Thursday, July 17, 2008

Measuring student progress in mathematics

There are key indicators to performance in mathematics. In number/algebra teachers look for certain things at certain stages - these are defined in scope and sequence documents released by DET this year in minimum benchmark form. I think though that minimum benchmarks are poor indicators of how a system is doing. So I propose a different set that parents could use to measure performance. (Note: this is not what to teach - just a general measure of progress)

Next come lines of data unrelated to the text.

/-- One reference of the stored frame `id` has been dropped from `s` to `t` (R25): with others left its count is one
less, and no cell goes back; with none left its record is gone, and every cell of it is on the stack, or retired where
it has failed and the list has room (R31). What Cell Memory holds besides is at most the notices that the return of the
cells brings about. -/
def RefDropped (id : Nat) (s t : State) : Prop :=
  (s.hub.cells.frame? id = none → t.hub.cells = s.hub.cells) ∧
  ∀ f, s.hub.cells.frame? id = some f →
    (1 < f.refs → t.hub.cells.frame? id = some { f with refs := f.refs - 1 } ∧ t.hub.cells.free = s.hub.cells.free ∧
      t.hub.cells.retired = s.hub.cells.retired) ∧
    (f.refs ≤ 1 →
      (∃ new : List FrameRec,
        t.hub.cells.frames = s.hub.cells.frames.filter (fun g => decide (g.id ≠ id)) ++ new ∧
        (∀ g ∈ new, g.kind = .notice ∧ g.refs = 1) ∧ (s.hub.mgmt.reportAddr = none → new = [])) ∧
      t.hub.cells.retired = s.hub.cells.retired ++
        (f.chain.filter (fun x => f.failed.contains x)).take (64 - s.hub.cells.retired.length) ∧
      (f.failed = [] → s.hub.mgmt.reportAddr = none → t.hub.cells.free = f.chain.reverse ++ s.hub.cells.free))

/-- The unicasts of the record in slot `k` in the egress queue of an origin's port (R159), by their frames. -/
def unicastsAt (s : State) (k : Fin 256) : Origin → List Nat
  | .seat n => ((s.ports.seats[n]).egress).filter (fun id => decide (s.hub.cells.owner id = some k))
  | .radio w _ => ((s.ports.radios[w]).egress.map (·.id)).filter (fun id => decide (s.hub.cells.owner id = some k))

/-- What a purge of the record in slot `k` counts from `s` to `u` (R44, R48, R53, R69, R134, R159): the entries `upq` of
its upward queue, and those that have left the egress queue of the origin `o`. Each counts one PURGE, and one in the
egress queue one tx drop of its port; and where the entries are the record's own, each a frame of its own, they are all
its unicasts there, each counts one drop of the record, and no other record changes. -/
def PurgeCounts (k : Fin 256) (upq : List Nat) (o : Origin) (s u : State) : Prop :=
  let left := egressLength s o - egressLength u o
  Counts s u (countAt .purge (upq.length + left)) (countAt o.port left) ∧
  ((upq ++ unicastsAt s k o).Nodup → (∀ id ∈ upq, s.hub.cells.owner id = some k) →
    left = (unicastsAt s k o).length ∧
    (∀ st st', s.station? k = some st → u.station? k = some st' → st'.ctr = (moreDrops (upq.length + left) st).ctr) ∧
    ∀ j, j ≠ k → u.station? j = s.station? j)

/-- The freeing (R56) of the record `st` in slot `k`, removed for `why`: first its STATION_GONE, which carries its figures
as they stand, but for RELEASED; then the answer to a RELEASE parked on it; then its slot is empty, it is in no held
order and holds no run, and the onboard entries that name the slot name none (R135). -/
def Freed (k : Fin 256) (st : Station) (why : Reason) (s t : State) : Prop :=
  let told := if why = .released then s
    else raiseNotice (.stationGone k st.cls st.origin st.addr why st.ctr st.allowance) s
  ∃ u, (parkedRelease s.hub.mgmt k = none → u = told) ∧
    (∀ j, parkedRelease s.hub.mgmt k = some j → u = fixReply j (.fixed .ok (releaseBody k st)) false told) ∧
    t = { u with
      table := { slots := u.table.slots.set k none, held := u.table.held.filter (fun j => decide (j ≠ k)) }
      up := { u.up with run := u.up.run.filter (fun r => decide (r.holder ≠ k)) }
      hub := { u.hub with cells := { u.hub.cells with frames := u.hub.cells.frames.map (fun f =>
        if f.station = some k ∧ f.id ∈ u.up.onboard then { f with station := none } else f) } } }

/-- The removal (R52, R53) of the record `st` in slot `k` for `why`, from `s` to `t`. Its queues are purged and counted,
it leaves the held order, and a radio gets a DROP order for AGED, EVICTED and RELEASED: that is `u`. Then it is freed, or
LEAVING with its reason while an upward frame of it is in transmission. -/
def Removed (k : Fin 256) (st : Station) (why : Reason) (s t : State) : Prop :=
  ∃ u st', u.station? k = some st' ∧ apartFromDrops st' = apartFromDrops { st with upq := [] } ∧
    (∀ j r, j ≠ k → s.station? j = some r →
      ∃ r', u.station? j = some r' ∧ apartFromDrops r' = apartFromDrops r) ∧
    PurgeCounts k st.upq st.origin s u ∧
    u.table.held = s.table.held.filter (fun j => decide (j ≠ k)) ∧
    (∀ w : Fin 4, (u.ports.radios[w]).orders =
      match st.origin with
      | .radio v i => if v = w ∧ (why = .aged ∨ why = .evicted ∨ why = .released) then
          placeOrder { kind := .drop, index := i } (s.ports.radios[w]).orders
        else (s.ports.radios[w]).orders
      | .seat _ => (s.ports.radios[w]).orders) ∧
    u.up.onboard = s.up.onboard ∧ u.hub.mgmt.slots = s.hub.mgmt.slots ∧ u.windows = s.windows ∧ u.sched = s.sched ∧
    u.consist = s.consist ∧ u.hold = s.hold ∧ u.now = s.now ∧
    (inFlight s k = true →
      t = { u with table := { u.table with slots := u.table.slots.set k (some { st' with state := .leaving why }) } }) ∧
    (inFlight s k = false → Freed k st' why u t)

/-- The removal for `why` of the records in the slots of a list, one after another; one that is LEAVING already is passed
over (R55). -/
def RemovedAll (why : Reason) : List (Fin 256) → State → State → Prop
  | [], s, t => t = s
  | k :: ks, s, t => ∃ u,
    (∀ st, s.station? k = some st → st.isLeaving = false → Removed k st why s u) ∧
    ((∀ st, s.station? k = some st → st.isLeaving = true) → u = s) ∧ RemovedAll why ks u t

/-- The slot of a reply in transmission. -/
def replySlot? : Transmission → Option (Fin 4)
  | .reply _ k => some k
  | _ => none

/-- How many stored frames `p` has in transmission: one, or none. -/
def inTransmission (s : State) (p : Port) : Nat :=
  if ((s.ports.unitOf p).tx.bind Transmission.frame?).isSome then 1 else 0

/-- How many frames `p` has in reception that still take cells: one, or none. -/
def inReception (s : State) (p : Port) : Nat :=
  match (s.ports.unitOf p).rx with
  | .taking _ => 1
  | _ => 0

/-- How many replies wait for `p` (R173), one in transmission there not among them. -/
def waitingReplies (s : State) (p : Port) : Nat :=
  (List.finRange 4).countP (fun k =>
    decide (k ∈ repliesFor s.hub.mgmt p) && !decide (((s.ports.unitOf p).tx.bind replySlot?) = some k))

/-- What is lost with the link of `p`, from `s` to `a`, its queue and its waiting replies aside (R2, R3, R4, R10, R22): a
stored frame in transmission counts one ABORTED and one tx drop of `p`, and a frame in reception one WIRE. No record
changes, and every other stored frame names the record that it named. -/
def LostWithLink (p : Port) (s a : State) : Prop :=
  Counts s a (fun r => countAt .aborted (inTransmission s p) r + countAt .wire (inReception s p) r)
    (countAt p (inTransmission s p)) ∧ a.table = s.table ∧
    ∀ id, (s.ports.unitOf p).tx.bind Transmission.frame? ≠ some id → a.hub.cells.owner id = s.hub.cells.owner id

/-- The waiting replies of `p` are discarded, from `b` to `u`: each counts one PURGE and one tx drop of `p` (R2), `m` of
them in all, and a record changes only where one of them names it. -/
def RepliesLost (p : Port) (m : Nat) (b u : State) : Prop :=
  Counts b u (countAt .purge m) (countAt p m) ∧
    ∀ k, (∀ (j : Fin 4) h id, b.hub.mgmt.slots[j] = .built h id → b.hub.cells.owner id ≠ some k) →
      u.station? k = b.station? k

/-! ## The pressure state, and the order of the timers -/

/-- The taking of `n` cells more, one after another, enters PRESSURE (R33): the state is NORMAL, and cells held come to the
high mark. -/
def Enters (h : Hub) (n : Nat) : Prop :=
  h.cells.pressure = .normal ∧ h.cells.high ≤ 3072 - (h.cells.free.length - n) - h.cells.retired.length

/-- What the part does after it has built something into `n` cells of `h` (R26, R33): `u` is the hub with it built, and `t`
the hub after that. Where these cells enter PRESSURE, PRESSURE_SEEN counts one, and a PRESSURE notice (entered) is raised
with the cells held at the taking that came to the high mark, and the marks; else nothing more. MODEL'S INFERENCE, log
entry 8: the flag and the notice come when the whole taking is over. -/
def EntersAfter (sd : Sender) (n : Nat) (h u t : Hub) : Prop :=
  (¬ Enters h n → u.cells.pressure = h.cells.pressure ∧ t = u) ∧
  (Enters h n → u.cells.pressure = .pressure ∧ t = (u.flag .pressureSeen).raise sd
    (.pressure true (max h.cells.high (3072 - (h.cells.free.length - 1) - h.cells.retired.length)) h.cells.high
      h.cells.low))

/-- The pressure state of `h` is tested against its marks with cells held as it stands (R35, R36), and `t` is the hub
after: entered from NORMAL at the high mark or above, with flag and notice; left from PRESSURE at the low mark or below,
with its notice; and else kept. -/
def PressureTested (sd : Sender) (h t : Hub) : Prop :=
  (h.cells.pressure = .normal → h.cells.high ≤ h.cells.held →
    t = (({ h with cells := { h.cells with pressure := .pressure } } : Hub).flag .pressureSeen).raise sd
      (.pressure true h.cells.held h.cells.high h.cells.low)) ∧
  (h.cells.pressure = .pressure → h.cells.held ≤ h.cells.low →
    t = ({ h with cells := { h.cells with pressure := .normal } } : Hub).raise sd
      (.pressure false h.cells.held h.cells.high h.cells.low)) ∧
  (h.cells.pressure = .normal ∧ h.cells.held < h.cells.high ∨
    h.cells.pressure = .pressure ∧ h.cells.low < h.cells.held → t = h)

/-- The place of a timer's command among those that one unit of time brings: of BA and then of BB held-until, hold limit
and hold repeat; the idle timers in slot order; the epoch counter; the store write. MODEL'S CHOICE, log entry 20. -/
def timerPlace : Instr → Nat
  | .heldUntilReached .ba => 0
  | .holdLimitExpiry .ba => 1
  | .holdRepeatTimerExpiry .ba => 2
  | .heldUntilReached .bb => 3
  | .holdLimitExpiry .bb => 4
  | .holdRepeatTimerExpiry .bb => 5
  | .idleTimerExpiry k => 6 + k.val
  | .epochCounterExpiry => 262
  | .storeWriteEnds _ => 263
  | _ => 264

end Sys2Proof.Safety
end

year 1-4 - Students have 1-1 number correspondence. Students have a clear understanding of place value. Students recognise the relevance of operations, understand concepts such as odd/even and ascending descending and can reconstruct multiples of numbers up to 12.
year 4/5 - Student is confident in recognising and performing all operations (+-÷x) and can recite all tables up to and including 12.
year 6/7 - Student is confident with fractional quantities including estimating, adding, subtracting and multiplying a variety of fractions with a calculator but without using the "a b/c" button
year 8 - Students can perform confidently simple algebraic operations. Students understand the connection between an equation of a line and its drawn equivalent. Students can construct an equation of a line from a table of values or a graph.
year 9 - Students can manipulate linear and quadratic equations to shift them on a cartesian plane. Students can simplify confidently using index laws including negative indices and fractional indices. Students are confident at regrouping and solving simple equations.
year 10 - Students can factorise and use this knowledge to sketch and draw quadratic and linear equations. Students can plot curves, understand critical points on curves and use equations/graphs to perform optimisations, interpolate and extrapolate data.
year 11/12 - Students can use knowledge to solve complex worded problems with application in the real world including problems including statistics, calculus and numeric series.

For many parents these words make no sense - but a quick google of unknown terms can assist a parent in getting a clearer picture of what a student can do.